Demonstrate how one is expected to handle Unicode strings. Some example considerations: can a Unicode string be directly written in the source code? How does one do IO with unicode strings? Can these strings be manipulated easily? Can non-ASCII characters be used for keywords/identifiers/etc? What encodings (UTF-8, UTF-16, etc) can your language accept without much trouble?

J

Unicode characters can be represented directly in J strings:

<lang j> '♥♦♣♠' ♥♦♣♠</lang>

By default, they are represented as utf-8:

<lang j> #'♥♦♣♠' 12</lang>

However, they can be represented as utf-16 instead:

<lang j> 7 u:'♥♦♣♠' ♥♦♣♠

 #7 u:'♥♦♣♠'

4</lang>

These forms are not treated as equivalent:

<lang j> '♥♦♣♠' -: 7 u:'♥♦♣♠' 0</lang>

unless the character literals themselves are equivalent:

<lang j> 'abcd'-:7 u:'abcd' 1</lang>

Output uses characters in whatever format they happen to be in. Character input assumes 8 bit characters but places no additional interpretation on them.

See also: http://www.jsoftware.com/help/dictionary/duco.htm

Unicode characters are not legal tokens or names, within current versions J.

Perl

In Perl, "Unicode" means "UTF-8". If you want to include utf8 characters in your source file, unless you have set PERL_UNICODE environment correctly, you should do<lang Perl>use utf8;</lang> or you risk the parser treating the file as raw bytes.

Inside the script, utf8 characters can be used both as identifiers and literal strings, and built-in string functions will respect it:<lang Perl>$四十二 = "voilà"; print "$四十二"; # voilà print uc($四十二); # VOILÀ</lang> or you can specify unicode characters by name or ordinal:<lang Perl>use charnames qw(greek); $x = "\N{sigma} \U\N{sigma}"; $y = "\x{2708}"; print scalar reverse("$x $y"); # ✈ Σ σ</lang>

Regular expressions also have support for unicode based on properties, for example, finding characters that's normally written from right to left:<lang Perl>print "Say עִבְרִית" =~ /(\p{BidiClass:R})/g; # עברית</lang>

When it comes to IO, one should specify whether a file is to be opened in utf8 or raw byte mode:<lang Perl>open IN, "<:utf8", "file_utf"; open OUT, ">:raw", "file_byte";</lang> The default of IO behavior can also be set in PERL_UNICODE.

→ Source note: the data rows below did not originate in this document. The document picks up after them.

-- ==== Sys2Proof/Tests/Slice0.lean ====
section
/-! SUPPORT. The model's own tests: well-formedness, decoding, the spec's vectors (spec/95_test_vectors.md), one step each, and
for every statement with hypotheses a state and operands that meet them. -/
namespace Sys2Proof.Tests
set_option Elab.async false
open Sys2Proof Sys2Proof.Machine

/-! ### Helpers -/

/-- Bytes at offsets 0, 1, ... -/
def cells (bytes : List Nat) : List Host.Cell := bytes.zipIdx.map fun (b, i) => (i, BitVec.ofNat 8 b)

/-- A reset core with SRC holding the bytes, SRC_LEN their number and OUT_CAP 16. -/
def withSrc (bytes : List Nat) : State :=
  { State.reset with src := cells bytes, srcLen := BitVec.ofNat 32 bytes.length, outCap := 16#32 }

/-- The tree Node(41, Node(42, 43)) of 40_tree.md R153. -/
def abc : CodeTree := .node (.leaf 0x41#8) (.node (.leaf 0x42#8) (.leaf 0x43#8))

/-- The file of 95_test_vectors.md 1.1. -/
def abcFile : State := withSrc [0x03, 0x0A, 0x2A, 0x54, 0x18, 0x74, 0x02]

/-- What a step from the accepted command leaves, as far as a test looks at it. -/
def after (i : Instr) (s : State) (f : State → Bool) : Bool :=
  match step (s.withFetchWord 32 (Sys2Proof.encode i).toNat) with
  | .next t => f t
  | _ => false

/-- DST holds the bytes from offset 0 on, and OUT_LEN is their number. -/
def outIs (bytes : List Nat) (t : State) : Bool :=
  t.outLen.toNat == bytes.length && (List.range bytes.length).map (fun a => (dstRead t a).toNat) == bytes

/-! ### Well-formedness: each check refuses an ill-formed word -/

theorem test_wellFormed_reserved : wordLegal 0x00000012#32 = false ∧ reservedClear 0x80000002#32 = false := by decide
theorem test_wellFormed_opcode : opAssigned 0x0#32 = false ∧ opAssigned 0xA#32 = false ∧ opAssigned 0xF#32 = false := by
  decide
theorem test_wellFormed_accepts : wordLegal 0x1#32 = true ∧ wordLegal 0x9#32 = true := by decide

/-! ### Decoding: every word written out from 30_encoding.md R100 and R102 -/

theorem test_decode_clear : decode 0b00000000000000000000000000000001#32 = .ok .clear := by rfl
theorem test_decode_count : decode 0b00000000000000000000000000000010#32 = .ok .count := by rfl
theorem test_decode_build : decode 0b00000000000000000000000000000011#32 = .ok .build := by rfl
theorem test_decode_serialize : decode 0b00000000000000000000000000000100#32 = .ok .serialize := by rfl
theorem test_decode_deserialize : decode 0b00000000000000000000000000000101#32 = .ok .deserialize := by rfl
theorem test_decode_encodePayload : decode 0b00000000000000000000000000000110#32 = .ok .encodePayload := by rfl
theorem test_decode_decodePayload : decode 0b00000000000000000000000000000111#32 = .ok .decodePayload := by rfl
theorem test_decode_encode : decode 0b00000000000000000000000000001000#32 = .ok .encode := by rfl
theorem test_decode_decode : decode 0b00000000000000000000000000001001#32 = .ok .decode := by rfl
theorem test_decode_rejects : decode 0x00000012#32 = .error .reservedBits ∧
    decode 0x0000000C#32 = .error (.unassigned 12) ∧ decode 0x00000000#32 = .error (.unassigned 0) := ⟨rfl, rfl, rfl⟩

/-! ### The spec's vectors (95_test_vectors.md sections 2 and 3) -/

/-- P3: COUNT of ABABABAB. -/
theorem test_count : after .count (withSrc [0x41, 0x42, 0x41, 0x42, 0x41, 0x42, 0x41, 0x42]) (fun t =>
    statusWord t == 0x00001202#32 && freqAt t.freq 0x41#8 == 4#32 && freqAt t.freq 0x42#8 == 4#32 && t.leafCnt == 2)
    = true := by decide +kernel

/-- 2.2: BUILD of 41:2, 42:1, 43:1. -/
theorem test_build : after .build { State.reset with
      freqValid := true, freq := countTable [0x41#8, 0x41#8, 0x42#8, 0x43#8] }
    (fun t => t.tree == some abc && t.leafCnt == 3 && regValue t (.codeBits 0x43#8 0) == 3#32) = true := by decide +kernel

/-- P7: BUILD right after reset. -/
theorem test_build_sequence : after .build State.reset (fun t => statusWord t == 0x00000376#32) = true := by
  decide +kernel

/-- 2.3: SERIALIZE of Node(41, Node(42, 43)). -/
theorem test_serialize : after .serialize { State.reset with tree := some abc, outCap := 5#32 }
    (outIs [0x03, 0x0A, 0x2A, 0x54, 0x18]) = true := by decide +kernel

/-- 2.3: the same with OUT_CAP = 4 is IO_ERROR. -/
theorem test_serialize_full : after .serialize { State.reset with tree := some abc, outCap := 4#32 }
    (fun t => t.error == .ioError) = true := by decide +kernel

/-- 2.4: DESERIALIZE, with the header padding set. -/
theorem test_deserialize : after .deserialize (withSrc [0x03, 0x0A, 0x2A, 0x54, 0xF8, 0x74, 0x02])
    (fun t => t.tree == some abc && t.leafCnt == 3 && t.payloadOff == 5#32) = true := by decide +kernel

/-- 2.4: a repeated leaf value, check (d). -/
theorem test_deserialize_repeat : after .deserialize (withSrc [0x02, 0x0A, 0x16, 0x04, 0x02, 0x06])
    (fun t => t.error == .corruptHeader && t.tree == none) = true := by decide +kernel

/-- 2.5: ENCODE_PAYLOAD of AABC. -/
theorem test_encodePayload : after .encodePayload { withSrc [0x41, 0x41, 0x42, 0x43] with tree := some abc }
    (outIs [0x74, 0x02]) = true := by decide +kernel

/-- 2.5: no marker where N is a multiple of 8. -/
theorem test_encodePayload_full : after .encodePayload
    { withSrc [0x41, 0x42, 0x41, 0x42, 0x41, 0x42, 0x41, 0x42] with tree := some (.node (.leaf 0x41#8) (.leaf 0x42#8)) }
    (outIs [0xAA, 0x00]) = true := by decide +kernel

/-- 2.6: DECODE_PAYLOAD of a payload at offset 0. -/
theorem test_decodePayload : after .decodePayload { withSrc [0x74, 0x02] with tree := some abc }
    (outIs [0x41, 0x41, 0x42, 0x43]) = true := by decide +kernel

/-- 2.6: a 1 bit under a one-leaf tree. -/
theorem test_decodePayload_leaf : after .decodePayload
    { withSrc [0x01, 0x05, 0x01, 0x09, 0x05] with tree := some (.leaf 0x41#8), payloadOff := 3#32 }
    (fun t => t.error == .corruptPayload) = true := by decide +kernel

/-- 2.7, E9: ENCODE of abracadabra. -/
theorem test_encode : after .encode (withSrc [0x61, 0x62, 0x72, 0x61, 0x63, 0x61, 0x64, 0x61, 0x62, 0x72, 0x61])
    (outIs [0x05, 0x1A, 0xD2, 0xB8, 0x89, 0x46, 0x9D, 0x00, 0x76, 0x51, 0xBB, 0x01]) = true := by decide +kernel

/-- P7: ENCODE of an empty source. -/
theorem test_encode_empty : after .encode (withSrc []) (fun t => statusWord t == 0x00001856#32) = true := by
  decide +kernel

/-- P2: DECODE of the file of P1. -/
theorem test_decode : after .decode abcFile (fun t => statusWord t == 0x00002902#32 && t.payloadOff == 5#32 &&
    t.leafCnt == 3 && outIs [0x41, 0x41, 0x42, 0x43] t) = true := by decide +kernel

/-- P5: a corrupt trailer, with the interrupt enabled. -/
theorem test_decode_trailer : after .decode
    { withSrc [0x03, 0x0A, 0x2A, 0x54, 0x18, 0x74, 0x09] with irqEn := true }
    (fun t => statusWord t == 0x00006936#32) = true := by decide +kernel

/-- 2.8: CLEAR keeps SRC_LEN and OUT_CAP and empties the tables. -/
theorem test_clear : after .clear { withSrc [0x41, 0x41, 0x42, 0x43] with tree := some abc, leafCnt := 3, outLen := 7#32 }
    (fun t => statusWord t == 0x00000102#32 && t.srcLen == 4#32 && t.outCap == 16#32 && t.outLen == 0#32 &&
      t.leafCnt == 0) = true := by decide +kernel

/-- P6: an illegal word. -/
theorem test_illegal : (match step (accept 0x00000012#32 State.reset) with
    | .next t => statusWord t == 0x00000266#32
    | _ => false) = true := by decide +kernel

/-! ### Hypotheses that are met -/

/-- A core in which the word w runs. -/
def running (w : Word) : State := accept w State.reset

theorem abc_wf : abc.wf := by decide

theorem reset_undisturbed : Undisturbed State.reset := ⟨rfl, rfl⟩
theorem withSrc_undisturbed (bytes : List Nat) : Undisturbed (withSrc bytes) := ⟨rfl, rfl⟩

/-- EncodeThenDecodeIsIdentity. -/
theorem witness_wellFormed : Instr.wellFormed .decode = true := rfl

/-- IllegalWordCompletesWithItsCode: each clause, at the ends of its range. -/
theorem witness_illegal : State.reset.inbox = [] ∧ (0x10#32 : Word).extractLsb' 4 28 ≠ 0#28 ∧
    (0x80000001#32 : Word).extractLsb' 4 28 ≠ 0#28 ∧ (0#32 : Word).extractLsb' 0 4 = 0#4 ∧
    10 ≤ ((0xA#32 : Word).extractLsb' 0 4).toNat ∧ 10 ≤ ((0xF#32 : Word).extractLsb' 0 4).toNat := by decide

/-- ResetLeavesTheSpecValues, IdleCoreDoesNothing, HostReadRules, HostWriteRules, InterruptFollowsDoneAndEnable: an idle core, with
and without a turn to come. -/
theorem witness_idle : State.reset.pending = .idle ∧ State.reset.inbox = [] ∧
    { State.reset with inbox := [.core] }.inbox = .core :: [] := ⟨rfl, rfl, rfl⟩

/-- ResetAbortsTheRunningCommand, BusyReadRules, RunningCommandKeepsItsOperands: a running core, and host actions it takes. -/
theorem witness_running : (running 0x9#32).pending = .running 0x9#32 ∧
    (∃ t, hostAction (.write 0x000 4 1#32) (running 0x9#32) = .next t) ∧
    (∃ t, hostAction (.write 0x3FFC 4 1#32) (running 0x9#32) = .next t) ∧
    (∃ t, hostAction (.read 0x3FFC 4) (running 0x9#32) = .next t) ∧
    (∃ t, hostAction (.storeSrc 0 1#8) (running 0x9#32) = .next t) ∧
    (∃ t, hostAction (.storeDst (2 ^ 32 - 1) 1#8) (running 0x9#32) = .next t) ∧
    (∃ t, hostAction (.loadDst 0) (running 0x9#32) = .next t) :=
  ⟨rfl, ⟨_, rfl⟩, ⟨_, rfl⟩, ⟨_, rfl⟩, ⟨_, rfl⟩, ⟨_, rfl⟩, ⟨_, rfl⟩⟩

/-- StepRunsTheDecodedCommand and StepTakesTheNextEvent. -/
theorem witness_step : (running 0x2#32).pending = .running 0x2#32 ∧ decode 0x2#32 = .ok .count ∧
    (running 0x2#32).inbox = [] ∧ { running 0x2#32 with inbox := [.core] }.inbox = .core :: [] ∧
    { running 0x2#32 with inbox := [.host (.loadDst 0)] }.inbox = .host (.loadDst 0) :: [] ∧
    { running 0x2#32 with inbox := [.reset] }.inbox = .reset :: [] := ⟨rfl, rfl, rfl, rfl, rfl, rfl⟩

/-- HostWriteRules: the ends of the ignored range. -/
theorem witness_ignored : 0x01C ≤ 0x01C ∧ 0x01C ≤ 0x3FFC ∧ 0x3FFC < 0x4000 ∧ 0x3FFC % 4 = 0 := by decide

/-- HostReadRules: every read it names answers, and its bounds on LEAFCNT and on a code's length are met. -/
theorem witness_reads : (∀ off ∈ [0x000, 0x004, 0x008, 0x00C, 0x010, 0x014, 0x018, 0x01C, 0x400, 0x7FC, 0x800, 0xBFC],
      hostAction (.read off 4) State.reset = .next (hostRead off State.reset)) ∧
    State.reset.leafCnt ≤ 256 ∧ (codeOf (some abc) 0x43#8).length ≤ 255 := by
  refine ⟨fun off h => ?_, by decide, by decide⟩
  simp only [List.mem_cons, List.mem_nil_iff, or_false] at h
  rcases h with rfl | rfl | rfl | rfl | rfl | rfl | rfl | rfl | rfl | rfl | rfl | rfl <;> rfl

/-- CodeBitsReadTheCode: the last word, and a bit of it. -/
theorem witness_codeBits : State.reset.pending = .idle ∧ 7 < 8 ∧ 31 < 32 := by decide

/-- ReservedOffsetsReadZero: the ends of the three ranges, and an offset outside the window. -/
theorem witness_reserved : (∀ off ∈ [0x020, 0x3FC, 0xC00, 0xFFC, 0x3000, 0x3FFC], off % 4 = 0 ∧
      ((0x020 ≤ off ∧ off ≤ 0x3FC) ∨ (0xC00 ≤ off ∧ off ≤ 0xFFC) ∨ (0x3000 ≤ off ∧ off ≤ 0x3FFC))) ∧
    0x4000 ≤ 0x4000 := by decide

/-- UnalignedAccessesAreRefused: both clauses, at the end of the window. -/
theorem witness_unaligned : (0x3FFF < 0x4000 ∧ 0x3FFF % 4 ≠ 0) ∧ (0x3FFC < 0x4000 ∧ (1 : Nat) ≠ 4) := by decide

/-- HostStoresReachOneByte: both sides of the bound. -/
theorem witness_spaces : 2 ^ 32 ≤ 2 ^ 32 ∧ 2 ^ 32 - 1 < 2 ^ 32 ∧ State.reset.pending = .idle := by decide

/-- HostActionsLeaveTheTables: an action of each kind answers. -/
theorem witness_actions : ∀ e ∈ [HostAction.write 0 4 1#32, .read 4 4, .storeSrc 0 1#8, .storeDst 0 1#8, .loadDst 0],
    ∃ t, hostAction e State.reset = .next t := by
  intro e h
  simp only [List.mem_cons, List.mem_nil_iff, or_false] at h
  rcases h with rfl | rfl | rfl | rfl | rfl <;> exact ⟨_, rfl⟩

/-- InterruptFollowsDoneAndEnable: every command and every write it names answers. -/
theorem witness_interrupt : (∀ i, ∃ t, exec i State.reset = .next t) ∧
    (∃ t, hostAction (.write 0x008 4 1#32) State.reset = .next t) ∧
    (∃ t, hostAction (.write 0x004 4 2#32) State.reset = .next t ∧ (2#32 : Word).getLsbD 1 = true) ∧
    (∃ t, hostAction (.write 0x000 4 1#32) State.reset = .next t) :=
  ⟨fun i => by cases i <;> exact ⟨_, rfl⟩, ⟨_, rfl⟩, ⟨_, rfl, rfl⟩, ⟨_, rfl⟩⟩

/-- ClearEmptiesTheTables, CountCountsTheSource, CountsSumToSourceLength. -/
theorem witness_count : Undisturbed (withSrc [0x41, 0x41]) ∧ ∃ t, exec .count (withSrc [0x41, 0x41]) = .next t :=
  ⟨withSrc_undisturbed _, _, rfl⟩

/-- BuildMergesTheLeast and BuiltTreeHasOneLeafPerValue. -/
theorem witness_build : Undisturbed { State.reset with freqValid := true, freq := countTable [0x41#8] } ∧
    freqAt (countTable [0x41#8]) 0x41#8 ≠ 0#32 ∧ presentValues (countTable [0x41#8]) ≠ 0 :=
  ⟨⟨rfl, rfl⟩, by decide +kernel, by decide +kernel⟩

/-- BuildErrors: both clauses. -/
theorem witness_buildErrors : Undisturbed State.reset ∧ State.reset.freqValid = false ∧
    Undisturbed { State.reset with freqValid := true } ∧ (∀ v, freqAt State.reset.freq v = 0#32) :=
  ⟨⟨rfl, rfl⟩, rfl, ⟨rfl, rfl⟩, fun v => by simp [freqAt, State.reset]⟩

/-- CodesArePrefixFree and CodesBelongToTheLeaves: both clauses. -/
theorem witness_codes : abc.wf ∧ 0x41#8 ∈ abc.leaves ∧ 0x43#8 ∈ abc.leaves ∧ (0x41#8 : Byte) ≠ 0x43#8 ∧
    0x44#8 ∉ abc.leaves := by decide

/-- SerializeWritesTheHeader where the header just fits, and SerializeErrors: both clauses. -/
theorem witness_serialize :
    (Undisturbed { State.reset with tree := some abc, outCap := 5#32 } ∧ 0 + 1 + hdrBytes abc.leafCount ≤ 5) ∧
    (Undisturbed State.reset ∧ State.reset.tree = none) ∧
    (Undisturbed { State.reset with tree := some abc, outCap := 4#32 } ∧ 4 < 0 + 1 + hdrBytes abc.leafCount) :=
  ⟨⟨⟨rfl, rfl⟩, by decide⟩, ⟨⟨rfl, rfl⟩, rfl⟩, ⟨⟨rfl, rfl⟩, by decide⟩⟩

However, when your program interacts with the environment, you may still run into tricky spots if you have imcompatible locale settings or your OS is not using unicode; that's not what Perl has control over, unfortunately.

Perl 6

Perl 6 programs and strings are all in Unicode, specced (but not yet entirely implemented) to operate at a grapheme abstraction level, which is agnostic to underlying encodings or normalizations. (These are generally handled at program boundaries.) Opened files default to UTF-8 encoding. All Unicode character properties are in play, so any appropriate characters may be used as parts of identifiers, whitespace, or user-defined operators. For instance:

<lang perl6>sub prefix:<∛> ($𝕏) { $𝕏 ** (1/3) } say ∛27; # prints 3</lang>

Non-Unicode strings are represented as Buf types rather than Str types, and Unicode operations may not be applied to Buf types without some kind of explicit conversion. Only ASCIIish operations are allowed on buffers.

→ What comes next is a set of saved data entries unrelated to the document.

-- ==== Sys2Proof/Machine/BitCrusher.lean ====
section
/-! DEFINITION. The bit-crusher stage BCR (R150, R151): integer only, and the one stage that does not call
`normalize`. -/

namespace Sys2Proof.Machine

/-- `q`: the sample truncated toward zero to a multiple of `step` (R150). -/
def bcrQuantize (bits : BitVec 32) (w : Int) : Int := tdiv w (bcrStep bits) * bcrStep bits

/-- The result of BCR for the sample `x` (R150): clamped to the full Sample range (90 C3). -/
def bcrSample (bits : BitVec 32) (x : Sample) : Sample :=
  int16 (clamp (bcrQuantize bits (wideOf x)) (-32768) 32767)

/-- Stage entry of BCR: nothing (R162). -/
def enterBcr (_bits : BitVec 32) (s : State) : State := s

/-- BCR, one sample step (R150): no private state and no draw. -/
def execBcr (bits : BitVec 32) (s : State) : Outcome :=
  sampleStep (bcrSample bits) (fun _ => s) s

end Sys2Proof.Machine
end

As things develop, Perl 6 intends to support Unicode even better than Perl 5, which already does a great job in recent versions of accessing nearly all Unicode 6.0 functionality. Perl 6 improves on Perl 5 primarily by offering explicitly typed strings that always know which operations are sensical and which are not.

PicoLisp

PicoLisp can directly handle _only_ Unicode (UTF-8) strings. So the problem is rather how to handle non-Unicode strings: They must be pre- or post-processed by external tools, typically with pipes during I/O. For example, to read a line from a file in 8859 encoding: <lang PicoLisp>(in '(iconv "-f" "ISO-8859-15" "file.txt") (line))</lang>

ZX Spectrum Basic

The ZX Spectrum does not have native Unicode support. However, it does support user defined graphics, which makes it is possible to create custom characters in the UDG area. However, there is only 48k of memory available on a traditional rubber key ZX Spectrum, (or 128k on some of the plus versions), and 510k would be needed to store the Unicode characters for display, so Unicode is not really viable on this platform.